We’re not planning on this trip to venture far into the northern half of the state, but compared with the Cajun and Creole South - and New Orleans, specifically - Northern Louisiana is another world, a part of the Protestant Deep South.  It was colonized in the early 19th century by poor white farmers - the “Kaintucks”, as they were known - who moved here down the rivers of the trans-Appalachia.  The state capitol was switched from New Orleans to Baton Rouge in 1846, in part to create some geographic parity, but more importantly because the Protestant North was suspicious and resentful of (as they saw it) that 'immoral Sodom', New Orleans.  In the years after the Civil War, the forests were stripped by wealthy Yankees and the land turned to arable and coal, and the decades passed, and the poor white farmers atrophied, and waited for a saviour.

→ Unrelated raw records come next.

def sysRows2 : List RegDesc :=
  [ ⟨"SYS_IRQ_MAP[27]", 0x16C, 1, 0x4, 1, 0x4, 0x3F, 0, 0, 0, 0, 0, 0, 0, 0x1B⟩
  , ⟨"SYS_IRQ_MAP[28]", 0x170, 1, 0x4, 1, 0x4, 0x3F, 0, 0, 0, 0, 0, 0, 0, 0x1C⟩
  , ⟨"SYS_IRQ_MAP[29]", 0x174, 1, 0x4, 1, 0x4, 0x3F, 0, 0, 0, 0, 0, 0, 0, 0x1D⟩
  , ⟨"SYS_IRQ_MAP[30]", 0x178, 1, 0x4, 1, 0x4, 0x3F, 0, 0, 0, 0, 0, 0, 0, 0x1E⟩
  , ⟨"SYS_IRQ_MAP[31]", 0x17C, 1, 0x4, 1, 0x4, 0x3F, 0, 0, 0, 0, 0, 0, 0, 0x1F⟩
  , ⟨"SYS_IRQ_MAP[32]", 0x180, 1, 0x4, 1, 0x4, 0x3F, 0, 0, 0, 0, 0, 0, 0, 0x20⟩
  , ⟨"SYS_IRQ_MAP[33]", 0x184, 1, 0x4, 1, 0x4, 0x3F, 0, 0, 0, 0, 0, 0, 0, 0x21⟩
  , ⟨"SYS_IRQ_MAP[34]", 0x188, 1, 0x4, 1, 0x4, 0x3F, 0, 0, 0, 0, 0, 0, 0, 0x22⟩
  , ⟨"SYS_IRQ_MAP[35]", 0x18C, 1, 0x4, 1, 0x4, 0x3F, 0, 0, 0, 0, 0, 0, 0, 0x23⟩
  , ⟨"SYS_IRQ_MAP[36]", 0x190, 1, 0x4, 1, 0x4, 0x3F, 0, 0, 0, 0, 0, 0, 0, 0x24⟩
  , ⟨"SYS_IRQ_MAP[37]", 0x194, 1, 0x4, 1, 0x4, 0x3F, 0, 0, 0, 0, 0, 0, 0, 0x25⟩
  , ⟨"SYS_IRQ_MAP[38]", 0x198, 1, 0x4, 1, 0x4, 0x3F, 0, 0, 0, 0, 0, 0, 0, 0x26⟩
  , ⟨"SYS_IRQ_MAP[39]", 0x19C, 1, 0x4, 1, 0x4, 0x3F, 0, 0, 0, 0, 0, 0, 0, 0x27⟩
  , ⟨"SYS_IRQ_MAP[40]", 0x1A0, 1, 0x4, 1, 0x4, 0x3F, 0, 0, 0, 0, 0, 0, 0, 0x28⟩
  , ⟨"SYS_IRQ_MAP[41]", 0x1A4, 1, 0x4, 1, 0x4, 0x3F, 0, 0, 0, 0, 0, 0, 0, 0x29⟩
  , ⟨"SYS_IRQ_MAP[42]", 0x1A8, 1, 0x4, 1, 0x4, 0x3F, 0, 0, 0, 0, 0, 0, 0, 0x2A⟩
  , ⟨"SYS_IRQ_MAP[43]", 0x1AC, 1, 0x4, 1, 0x4, 0x3F, 0, 0, 0, 0, 0, 0, 0, 0x2B⟩
  , ⟨"SYS_IRQ_MAP[44]", 0x1B0, 1, 0x4, 1, 0x4, 0x3F, 0, 0, 0, 0, 0, 0, 0, 0x2C⟩
  , ⟨"SYS_IRQ_MAP[45]", 0x1B4, 1, 0x4, 1, 0x4, 0x3F, 0, 0, 0, 0, 0, 0, 0, 0x2D⟩
  , ⟨"SYS_IRQ_MAP[46]", 0x1B8, 1, 0x4, 1, 0x4, 0x3F, 0, 0, 0, 0, 0, 0, 0, 0x2E⟩
  , ⟨"SYS_IRQ_MAP[47]", 0x1BC, 1, 0x4, 1, 0x4, 0x3F, 0, 0, 0, 0, 0, 0, 0, 0x2F⟩ ]

def sysRows : List RegDesc := sysRows0 ++ sysRows1 ++ sysRows2

/-- PWR: the reset values of STATUS.CUR_FREQ and VOLT are the model's (log entry 265). -/
def pwrRows0 : List RegDesc :=
  [ ⟨"PWR_DOMAIN_REQ", 0x1000, 1, 0x4, 1, 0x4, 0, 0, 0, 0, 0, 0xFFFE, 0, 0, 0x102⟩
  , ⟨"PWR_DOMAIN_STATE", 0x1004, 1, 0x4, 1, 0x4, 0, 0xFFFE, 0, 0, 0, 0, 0, 0, 0x102⟩
  , ⟨"PWR_DOMAIN_STATUS", 0x1008, 1, 0x4, 1, 0x4, 0, 0x7FFFE, 0, 0, 0, 0, 0, 0, 0⟩
  , ⟨"PWR_DOMAIN_RST", 0x100C, 1, 0x4, 1, 0x4, 0, 0, 0, 0, 0, 0xFFFE, 0, 0, 0⟩
  , ⟨"PWR_TWIN_MASK", 0x1010, 1, 0x4, 1, 0x4, 0, 0xFFFE, 0, 0, 0, 0, 0, 0, 0⟩
  , ⟨"PWR_STALK_CTRL", 0x1040, 1, 0x4, 1, 0x4, 0, 0, 0, 0, 0, 0x7, 0, 0, 0⟩
  , ⟨"PWR_STALK_STATUS", 0x1044, 1, 0x4, 1, 0x4, 0, 0xFF1F, 0, 0, 0, 0, 0, 0, 0x8⟩
  , ⟨"PWR_STALK_ERR", 0x1048, 1, 0x4, 1, 0x4, 0, 0, 0, 0x7F, 0, 0, 0, 0, 0⟩
  , ⟨"PWR_STALK_CRC_CNT", 0x104C, 1, 0x4, 1, 0x4, 0, 0xFFFFFFFF, 0, 0, 0, 0, 0, 0, 0⟩
  , ⟨"PWR_STALK_EVT_CNT", 0x1050, 1, 0x4, 1, 0x4, 0, 0xFFFFFFFF, 0, 0, 0, 0, 0, 0, 0⟩
  , ⟨"PWR_STALK_LATE_CNT", 0x1054, 1, 0x4, 1, 0x4, 0, 0xFFFFFFFF, 0, 0, 0, 0, 0, 0, 0⟩
  , ⟨"PWR_STALK_ERR_EN", 0x1058, 1, 0x4, 1, 0x4, 0x7F, 0, 0, 0, 0, 0, 0, 0, 0⟩
  , ⟨"PWR_ALARM", 0x1060, 1, 0x4, 1, 0x4, 0, 0, 0, 0xF, 0, 0, 0, 0, 0⟩
  , ⟨"PWR_ALARM_EN", 0x1064, 1, 0x4, 1, 0x4, 0xF, 0, 0, 0, 0, 0, 0, 0, 0⟩
  , ⟨"ISL_CFG[0]", 0x1100, 1, 0x4, 1, 0x4, 0, 0xFFF, 0, 0, 0, 0, 0, 0, 0x3E8⟩
  , ⟨"ISL_STATUS[0]", 0x1104, 1, 0x4, 1, 0x4, 0, 0x1FF0FFF, 0, 0, 0, 0, 0, 0, 0xAA03E8⟩
  , ⟨"ISL_EVT", 0x110C, 28, 0x10, 1, 0x4, 0, 0xFFFFFFFF, 0, 0, 0, 0, 0, 0, 0⟩
  , ⟨"ISL_CFG[1]", 0x1110, 1, 0x4, 1, 0x4, 0, 0xFFF, 0, 0, 0, 0, 0, 0, 0x4E2⟩
  , ⟨"ISL_STATUS[1]", 0x1114, 1, 0x4, 1, 0x4, 0, 0x1FF0FFF, 0, 0, 0, 0, 0, 0, 0xAA0000⟩
  , ⟨"ISL_CFG[2]", 0x1120, 1, 0x4, 1, 0x4, 0, 0xFFF, 0, 0, 0, 0, 0, 0, 0x4E2⟩
  , ⟨"ISL_STATUS[2]", 0x1124, 1, 0x4, 1, 0x4, 0, 0x1FF0FFF, 0, 0, 0, 0, 0, 0, 0xAA0000⟩
  , ⟨"ISL_CFG[3]", 0x1130, 1, 0x4, 1, 0x4, 0, 0xFFF, 0, 0, 0, 0, 0, 0, 0x7D0⟩
  , ⟨"ISL_STATUS[3]", 0x1134, 1, 0x4, 1, 0x4, 0, 0x1FF0FFF, 0, 0, 0, 0, 0, 0, 0xAA0000⟩
  , ⟨"ISL_CFG[4]", 0x1140, 1, 0x4, 1, 0x4, 0, 0xFFF, 0, 0, 0, 0, 0, 0, 0x640⟩ ]

def pwrRows1 : List RegDesc :=
  [ ⟨"ISL_STATUS[4]", 0x1144, 1, 0x4, 1, 0x4, 0, 0x1FF0FFF, 0, 0, 0, 0, 0, 0, 0xAA0000⟩
  , ⟨"ISL_CFG[5]", 0x1150, 1, 0x4, 1, 0x4, 0, 0xFFF, 0, 0, 0, 0, 0, 0, 0x3E8⟩
  , ⟨"ISL_STATUS[5]", 0x1154, 1, 0x4, 1, 0x4, 0, 0x1FF0FFF, 0, 0, 0, 0, 0, 0, 0xAA03E8⟩
  , ⟨"ISL_CFG[6]", 0x1160, 1, 0x4, 1, 0x4, 0, 0xFFF, 0, 0, 0, 0, 0, 0, 0x320⟩
  , ⟨"ISL_STATUS[6]", 0x1164, 1, 0x4, 1, 0x4, 0, 0x1FF0FFF, 0, 0, 0, 0, 0, 0, 0xAA0000⟩
  , ⟨"ISL_CFG[7]", 0x1170, 1, 0x4, 1, 0x4, 0, 0xFFF, 0, 0, 0, 0, 0, 0, 0x3E8⟩
  , ⟨"ISL_STATUS[7]", 0x1174, 1, 0x4, 1, 0x4, 0, 0x1FF0FFF, 0, 0, 0, 0, 0, 0, 0xAA0000⟩
  , ⟨"ISL_CFG[8]", 0x1180, 1, 0x4, 1, 0x4, 0x3FFF, 0, 0, 0, 0, 0, 0, 0, 0x1960⟩
  , ⟨"ISL_STATUS[8]", 0x1184, 1, 0x4, 1, 0x4, 0, 0x1FF0FFF, 0, 0, 0, 0, 0, 0, 0xAA0000⟩
  , ⟨"ISL_DL", 0x1188, 16, 0x10, 1, 0x4, 0x3FFFFFF, 0, 0, 0, 0, 0, 0, 0, 0x400000⟩
  , ⟨"ISL_CFG[9]", 0x1190, 1, 0x4, 1, 0x4, 0x3FFF, 0, 0, 0, 0, 0, 0, 0, 0x1960⟩
  , ⟨"ISL_STATUS[9]", 0x1194, 1, 0x4, 1, 0x4, 0, 0x1FF0FFF, 0, 0, 0, 0, 0, 0, 0xAA0000⟩
  , ⟨"ISL_CFG[10]", 0x11A0, 1, 0x4, 1, 0x4, 0x3FFF, 0, 0, 0, 0, 0, 0, 0, 0x1960⟩
  , ⟨"ISL_STATUS[10]", 0x11A4, 1, 0x4, 1, 0x4, 0, 0x1FF0FFF, 0, 0, 0, 0, 0, 0, 0xAA0000⟩
  , ⟨"ISL_CFG[11]", 0x11B0, 1, 0x4, 1, 0x4, 0x3FFF, 0, 0, 0, 0, 0, 0, 0, 0x1960⟩
  , ⟨"ISL_STATUS[11]", 0x11B4, 1, 0x4, 1, 0x4, 0, 0x1FF0FFF, 0, 0, 0, 0, 0, 0, 0xAA0000⟩
  , ⟨"ISL_CFG[12]", 0x11C0, 1, 0x4, 1, 0x4, 0x3FFF, 0, 0, 0, 0, 0, 0, 0, 0x1960⟩
  , ⟨"ISL_STATUS[12]", 0x11C4, 1, 0x4, 1, 0x4, 0, 0x1FF0FFF, 0, 0, 0, 0, 0, 0, 0xAA0000⟩
  , ⟨"ISL_CFG[13]", 0x11D0, 1, 0x4, 1, 0x4, 0x3FFF, 0, 0, 0, 0, 0, 0, 0, 0x1960⟩
  , ⟨"ISL_STATUS[13]", 0x11D4, 1, 0x4, 1, 0x4, 0, 0x1FF0FFF, 0, 0, 0, 0, 0, 0, 0xAA0000⟩
  , ⟨"ISL_CFG[14]", 0x11E0, 1, 0x4, 1, 0x4, 0x3FFF, 0, 0, 0, 0, 0, 0, 0, 0x1960⟩
  , ⟨"ISL_STATUS[14]", 0x11E4, 1, 0x4, 1, 0x4, 0, 0x1FF0FFF, 0, 0, 0, 0, 0, 0, 0xAA0000⟩
  , ⟨"ISL_CFG[15]", 0x11F0, 1, 0x4, 1, 0x4, 0x3FFF, 0, 0, 0, 0, 0, 0, 0, 0x1960⟩
  , ⟨"ISL_STATUS[15]", 0x11F4, 1, 0x4, 1, 0x4, 0, 0x1FF0FFF, 0, 0, 0, 0, 0, 0, 0xAA0000⟩ ]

‘All The King’s Men’ captures all this brilliantly.  A lengthy sequence early in the novel brings Willie Stark and his entourage home to his father’s rural homestead in the northern part of the state (Huey Long was born in Winnfield, LA).  Standing by the pig pen, Willie recollects the amount of swill he poured as a child – “and By God, I’m still doing it. Pouring swill."  The novel’s narrator Jack Burden imagines Willie as a child, burning with ambition, sitting on in his tongue-and-groove bedroom listening to the winds that have come a thousand miles from the Dakotas, battering the house.  ‘He wouldn't have any name for what was big inside him.  Maybe there isn't any name’.

For me, as much as anything, the process of Bookpacking is about encouraging a process of empathy, walking (as Atticus Finch puts it) in the other person’s shoes.  It today’s divided America it’s necessary more than ever, and I felt it during the election season last year, watching the crowds on television at Trump’s rallies, listening to ‘the roar’.  What do they think, these disaffected folks of the rust belt, or here in Louisiana, in ‘the bayous and the burnt-over lands’?  What do the cities look like to them - New York and Washington and Los Angeles, and New Orleans, that place of cosmopolitan otherness?

Last year they found their saviour, and - unlike Huey Long - he made it to the White House, and we live in the echo of that roar.

'He turned and walked slowly back into the tall doorway of the Capitol, into the darkness there, and disappeared. The roar was swelling and heaving in the air now, louder than ever. I stared into the darkness of the great doorway of the Capitol, where he had gone, while the roar kept on.'

* nb we read the restored edition, in which the character is called "Willie Talos" as per Robert Penn Warren’s original manuscript.  I’ve used “Willie Stark” in this post because that’s the name by which he’s most commonly known.